The Auckland Harbour Bridge Authority was constituted by law in 1950 to construct, maintain and control a bridge across the Waitemata Harbour from Point Erin, West Haven to Stokes Point, Northcote. 

Sir John Allum was the Chairman of the Auckland Harbour Bridge Authority from 1951, and Auckland Mayor from 1941-1953. He was passionate about the building of a bridge, which he promoted for many years before construction began.

Contract documents for the construction of the four lane bridge were signed on 29 October 1954 and work on the site began on 1 May 1955. Officials involved in the Bridge's construction included: Richard L Wilks, General Manager of the Auckland Harbour Bridge Authority; Wilfrid Cardno, Project Manager for the construction companies, Cleveland Bridge and Engineering Co. Ltd and Dorman Long; H.E. Whitehouse, resident engineer for Bridge designers Freeman, Fox and Partners.

The foundation tablet was unveiled by the Prime Minister, Rt. Hon C.H. Holland on 27 January 1956.

Public response to the Bridge varied, and the decision to go ahead was not welcomed by everyone. Once construction had started there was great interest in roadworks and progress of the Bridge. People invested in various public issues of the Auckland Harbour Bridge loan, with Sir John Allum reported as saying that "the authority never had the slightest difficulty in getting money".

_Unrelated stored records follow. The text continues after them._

-- ==== Sys2Proof/Tests/Slice0.lean ====
section
/-!
SUPPORT. Sys2Proof/Tests/Slice0.lean: decoding of words written out from the spec's encodings, terms that are not well-formed,
results worked out by hand from the spec's rules, and states that meet the hypotheses of each statement.
-/
namespace Sys2Proof.Tests

set_option Elab.async false

open Sys2Proof Sys2Proof.Machine

/-! ## Words written out bit by bit (R31-R36, R248, R249; the source lines are the spec's examples) -/

-- vadd.f32 v16, v8, s20 :5
theorem test_decode_vadd_f32 :
    decodeGroup 0b0100000_010000_0001000_0010100_0_1_101#32 = .ok (.vaddF32 ⟨16#6, 8#7, 20#7, 0#1, 1#1, 5#3⟩) := rfl
-- vadd.i32 v3, q0, v4 :4
theorem test_decode_vadd_i32 :
    decodeGroup 0b0000001_000011_0110000_0000100_1_0_100#32 = .ok (.vaddI32 ⟨3#6, 48#7, 4#7, 1#1, 0#1, 4#3⟩) := rfl
-- vbfx.i32 v9, v3, s12 :4
theorem test_decode_vbfx_i32 :
    decodeGroup 0b0011001_001001_0000011_0001100_0_1_100#32 = .ok (.vbfxI32 ⟨9#6, 3#7, 12#7, 0#1, 1#1, 4#3⟩) := rfl
-- vcmp.f32.lt t1, v2, s9 :5
theorem test_decode_vcmp_f32 :
    decodeGroup 0b0010110_010_001_0000010_0001001_0_1_101#32 = .ok (.vcmpF32 ⟨2#3, 1#3, 2#7, 9#7, 0#1, 1#1, 5#3⟩) := rfl
-- vdot4.e4m3 v5, v6, v7! :6
theorem test_decode_vdot4_e4m3 :
    decodeGroup 0b0110000_000101_0000110_1000111_0_0_110#32 = .ok (.vdot4E4m3 ⟨5#6, 6#7, 0b1000111#7, 0#1, 0#1, 6#3⟩) := rfl
-- vcvt.bf16.f32 v5, v4! :5
theorem test_decode_vcvt_bf16_f32 :
    decodeGroup 0b0111000_000101_1000100_0001011_0_0_101#32 = .ok (.vcvtBf16F32 ⟨5#6, 0b1000100#7, 0#1, 5#3⟩) := rfl
-- vcvt.e4m3.f32.b2.sr v6, v1 :5
theorem test_decode_vcvt_e4m3_f32 :
    decodeGroup 0b0111000_000110_0000001_0110010_0_0_101#32 = .ok (.vcvtE4m3F32 ⟨6#6, 1#7, 1#1, 2#2, 0#1, 5#3⟩) := rfl
-- vcvt.f32.e2m1.nb0 v2, v8 :5
theorem test_decode_vcvt_f32_e2m1 :
    decodeGroup 0b0111000_000010_0001000_0101000_0_0_101#32 = .ok (.vcvtF32E2m1 ⟨2#6, 8#7, 0#3, 0#1, 5#3⟩) := rfl
-- vsfu.rsq v7, v6
theorem test_decode_vsfu_rsq :
    decodeGroup 0b0111001_000111_0000110_0000001_0_0_000#32 = .ok (.vsfuRsq ⟨7#6, 6#7, 0#1, 0#3⟩) := rfl
-- vmov q2, v7
theorem test_decode_vmov_port :
    decodeGroup 0b0111010_110010_0000111_0000000_0_1_000#32 = .ok (.vmovPortPush ⟨50#6, 7#7, 0#1, 0#3⟩) := rfl
-- vbit.neg.i32 v2, v1 :4
theorem test_decode_vbit_neg :
    decodeGroup 0b0111010_000010_0000001_0000111_0_0_100#32 = .ok (.vbitNegI32 ⟨2#6, 1#7, 0#1, 4#3⟩) := rfl
-- vscan.x.add.i32 v10, v11! :4
theorem test_decode_vscan :
    decodeGroup 0b0111011_001010_1001011_1000000_0_0_100#32 = .ok (.vscanAddI32 ⟨10#6, 0b1001011#7, 1#1, 0#1, 4#3⟩) := rfl
-- vvote.ballot s6, v4 :6
theorem test_decode_vvote : decodeGroup 0b0111100_000110_0000100_0000010_0_0_110#32 = .ok (.vvoteBallot ⟨6#6, 4#7, 6#3⟩) := rfl
-- vred.add.i32 s12, v7! :6
theorem test_decode_vred : decodeGroup 0b0111110_001100_1000111_0000000_0_0_110#32 = .ok (.vredAddI32 ⟨12#6, 0b1000111#7, 6#3⟩) := rfl
-- vdropm t2, v9, s15 :5
theorem test_decode_vdropm :
    decodeGroup 0b0111111_000010_0001001_0001111_0_1_101#32 = .ok (.vdropm ⟨2#6, 9#7, 15#7, 5#3⟩) := rfl
-- sclt.n32 s7, s8, s9 :2
theorem test_decode_sclt :
    decodeGroup 0b1001111_000111_0001000_0001001_0_0_010#32 = .ok (.scltN32 ⟨7#6, 8#7, 9#7, 2#3⟩) := rfl
-- vaddi v6, v5!, -3 :4
theorem test_decode_vaddi :
    decodeGroup 0b1010000_000110_1000101_111111101_100#32 = .ok (.vaddi ⟨6#6, 0b1000101#7, 0x1FD#9, 4#3⟩) := rfl
-- sbit.clz s10, s11 :2
theorem test_decode_sbit : decodeGroup 0b1010111_001010_0001011_0000011_0_0_010#32 = .ok (.sbitClz ⟨10#6, 11#7, 2#3⟩) := rfl
-- br done
theorem test_decode_br : decodeGroup 0b1011000_0000000000000000000010_000#32 = .ok (.br ⟨2#22, 0#3⟩) := rfl
-- brz s16, gone
theorem test_decode_brz : decodeGroup 0b1011001_010000_0000000000001010_000#32 = .ok (.brz ⟨16#6, 10#16, 0#3⟩) := rfl
-- ld.b64 v8, [s6, v2!]
theorem test_decode_ld :
    decodeGroup 0b1100000_001000_1000010_00011_101_0_000#32 = .ok (.ld ⟨8#6, 0b1000010#7, 3#5, 5#3, 0#3⟩) := rfl
-- stp.b64 v6, [v2!]
theorem test_decode_stp :
    decodeGroup 0b1100011_000110_1000010_00000_101_0_000#32 = .ok (.stp ⟨6#6, 0b1000010#7, 5#3, 0#3⟩) := rfl
-- stx.b32 v5, [s8, v2]
theorem test_decode_stx :
    decodeGroup 0b1100101_000101_0000010_00100_100_0_000#32 = .ok (.stx ⟨5#6, 2#7, 4#5, 4#3, 0#3⟩) := rfl
-- sld.b128 s24, [s6, s12]
theorem test_decode_sld :
    decodeGroup 0b1100110_011000_0001100_00011_110_0_000#32 = .ok (.sld ⟨24#6, 12#7, 3#5, 6#3, 0#3⟩) := rfl
-- atom.cas v6, [s8, v2]
theorem test_decode_atom :
    decodeGroup 0b1101000_000110_0000010_00100_1010_000#32 = .ok (.atom ⟨6#6, 2#7, 4#5, 10#4, 0#3⟩) := rfl
-- red.add.bf16x2 v5, [s12, v1!]
theorem test_decode_red :
    decodeGroup 0b1101001_000101_1000001_00110_1011_000#32 = .ok (.red ⟨5#6, 0b1000001#7, 6#5, 11#4, 0#3⟩) := rfl
-- atomx.add.i32 v6, [s8, v3]
theorem test_decode_atomx :
    decodeGroup 0b1101010_000110_0000011_00100_0000_000#32 = .ok (.atomx ⟨6#6, 3#7, 4#5, 0#4, 0#3⟩) := rfl
-- npost s12, s20, [s8]
theorem test_decode_npost :
    decodeGroup 0b1101011_001100_0010100_00100_0000_000#32 = .ok (.npost ⟨12#6, 20#7, 4#5, 0#3⟩) := rfl
-- nread s16, [s8]
theorem test_decode_nread : decodeGroup 0b1101101_010000_0000000_00100_0000_000#32 = .ok (.nread ⟨16#6, 4#5, 0#3⟩) := rfl
-- cpyx v4, s24
theorem test_decode_cpyx : decodeGroup 0b1101111_000000_0000100_0011000_0_1_000#32 = .ok (.cpyx ⟨4#7, 24#7, 0#3⟩) := rfl
-- bseal s13 :2
theorem test_decode_bseal : decodeGroup 0b1110000_001101_0000000_0000000_00_010#32 = .ok (.bseal ⟨13#6, 2#3⟩) := rfl
-- mpost s9, s20 :2
theorem test_decode_mpost : decodeGroup 0b1110001_001001_0010100_0000000_00_010#32 = .ok (.mpost ⟨9#6, 20#7, 2#3⟩) := rfl
-- sq.fork s10, s24 :2
theorem test_decode_sq_fork : decodeGroup 0b1110010_001010_0011000_0000100_00_010#32 = .ok (.sqFork ⟨10#6, 24#7, 2#3⟩) := rfl
-- spawn s16, s20
theorem test_decode_spawn : decodeGroup 0b1110011_010000_0010100_0000000_00_000#32 = .ok (.spawn ⟨16#6, 20#7, 0#3⟩) := rfl
-- launch s17, s20 :2
theorem test_decode_launch : decodeGroup 0b1110100_010001_0010100_0000000_00_010#32 = .ok (.launch ⟨17#6, 20#7, 2#3⟩) := rfl
-- chain.query s15 :2
theorem test_decode_chain : decodeGroup 0b1110101_001111_0000000_0000010_00_010#32 = .ok (.chainQuery ⟨15#6, 2#3⟩) := rfl
-- cache.icinv s6, s20
theorem test_decode_cache : decodeGroup 0b1110110_000110_0010100_0000011_00_000#32 = .ok (.cacheIcinv ⟨6#6, 20#7, 0#3⟩) := rfl
-- regroup s15, s14 :2
theorem test_decode_regroup : decodeGroup 0b1110111_001111_0001110_0000000_00_010#32 = .ok (.regroup ⟨15#6, 14#7, 2#3⟩) := rfl
-- bar.init c, s10, s9
theorem test_decode_bar_init :
    decodeGroup 0b1111000_001010_0001001_0000000_00_000#32 = .ok (.barInit ⟨10#6, 9#7, 0#2, 0#3⟩) := rfl
-- park.waitm p, s12, s20
theorem test_decode_park_waitm :
    decodeGroup 0b1111001_001100_0010100_0010011_00_000#32 = .ok (.parkWaitm ⟨12#6, 20#7, 1#2, 0#3⟩) := rfl
-- fence.acqrel package :1
theorem test_decode_fence : decodeGroup 0b1111010_100_10_00000000000000000_001#32 = .ok (.fence ⟨4#3, 2#2, 1#3⟩) := rfl
-- sys.setst s8
theorem test_decode_sys_setst : decodeGroup 0b1111011_000000_0001000_0000101_00_000#32 = .ok (.sysSetst ⟨8#7, 0#3⟩) := rfl
-- sys.trap 17
theorem test_decode_sys_trap : decodeGroup 0xF6011020#32 = .ok (.sysTrap ⟨17#13, 0#3⟩) := rfl
-- grep 4, d+a, 1
theorem test_decode_grep :
    decodeGroup 0b1111100_01_000011_1_1_0_00_000000000000#32 = .ok (.grep ⟨3#6, 1#1, 1#1, 0#1, 0#2⟩) := rfl
-- gmod scope=tenant
theorem test_decode_gmod :
    decodeGroup 0b1111100_10_0_00_0_000_1_011_0_00000000000#32 = .ok (.gmod ⟨0#1, 0#2, 0#1, 0#3, 1#1, 3#3, 0#1⟩) := rfl
-- gext c=v9
theorem test_decode_gext : decodeGroup 0b1111100_11_0001001_0_000_000000000000#32 = .ok (.gext ⟨9#7, 0#1, 0#3⟩) := rfl
-- gstall 10
theorem test_decode_gstall : decodeGroup 0b1111101_00_00001010_000000000000000#32 = .ok (.gstall ⟨10#8⟩) := rfl
-- gscale a=v12.b1, b=v13.b0
theorem test_decode_gscale :
    decodeGroup 0b1111101_01_001100_01_001101_00_0000000#32 = .ok (.gscale ⟨12#6, 1#2, 13#6, 0#2⟩) := rfl
-- hmovi h6, 64
theorem test_decode_hmovi : decodeHelm 0b00001_00110_0_000000000000001000000#32 = .ok (.hmovi ⟨6#5, 64#21⟩) := rfl
-- hadd h4, h4, 128
theorem test_decode_hadd : decodeHelm 0b00010_00100_00100_00000_1_00010000000#32 = .ok (.hadd ⟨4#5, 4#5, 0#5, 1#1, 128#11⟩) := rfl
-- mpop h8
theorem test_decode_mpop : decodeHelm 0b01011_01000_0000000000000000000000#32 = .ok (.mpop ⟨8#5⟩) := rfl
-- mma acc0, h4, h5, h6, h7
theorem test_decode_mma :
    decodeHelm 0b10001_00_00100_00101_00110_00111_00000#32 = .ok (.mma ⟨0#2, 4#5, 5#5, 6#5, 7#5⟩) := rfl
-- mrmax.keep acc0, h14, h15
theorem test_decode_mrmax : decodeHelm 0b10011_00_01110_01111_00000_00000_00001#32 = .ok (.mrmaxKeep ⟨0#2, 14#5, 15#5⟩) := rfl
-- mstore.f16 acc1, h10, h11
theorem test_decode_mstore : decodeHelm 0b10110_01_01010_01011_00000_00000_00001#32 = .ok (.mstore ⟨1#2, 10#5, 11#5, 1#2⟩) := rfl
-- mplane.bi4 acc2, h16, h17, h18, h19
theorem test_decode_mplane :
    decodeHelm 0b10111_10_10000_10001_10010_10011_00011#32 = .ok (.mplane ⟨2#2, 16#5, 17#5, 18#5, 19#5, 0#1, 3#3⟩) := rfl
-- hhalt
theorem test_decode_hhalt : decodeHelm 0b11100_000000000000000000000000000#32 = .ok .hhalt := rfl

In April 1959 the Bridge was complete 3 weeks ahead of schedule, and workers qualified for a bonus of around £30 each.  The first car to cross the bridge was on Friday 24 April, driven by Mr W. Cardno, project supervisor for the contractors. The Bridge was opened on Saturday 30 May 1959 by the Governor-General, His Excellency Lord Cobham, whose car made the first crossing that day. The ceremony was held on the Toll Plaza, at Sulphur Beach, with about 1000 guests in attendance. The Bridge Superintendent, Mr DG MacPherson made the first entry in the daily log book on opening day: “11.10 Bridge open. Good luck to you and God bless. May it never close”. The Bridge opened for traffic at 2.58pm, with Lady Allum collecting the first toll from Mr Frank Perry. 

Protests about paying tolls appeared in the paper even before the Bridge opened - the toll for a car was 2/6 (25 cents). However that didn’t seem to stop the volume of traffic – over 20,000 vehicles crossed the Bridge on the first day. One million vehicles had crossed the Bridge by mid-August, just eleven weeks after the Bridge’s opening.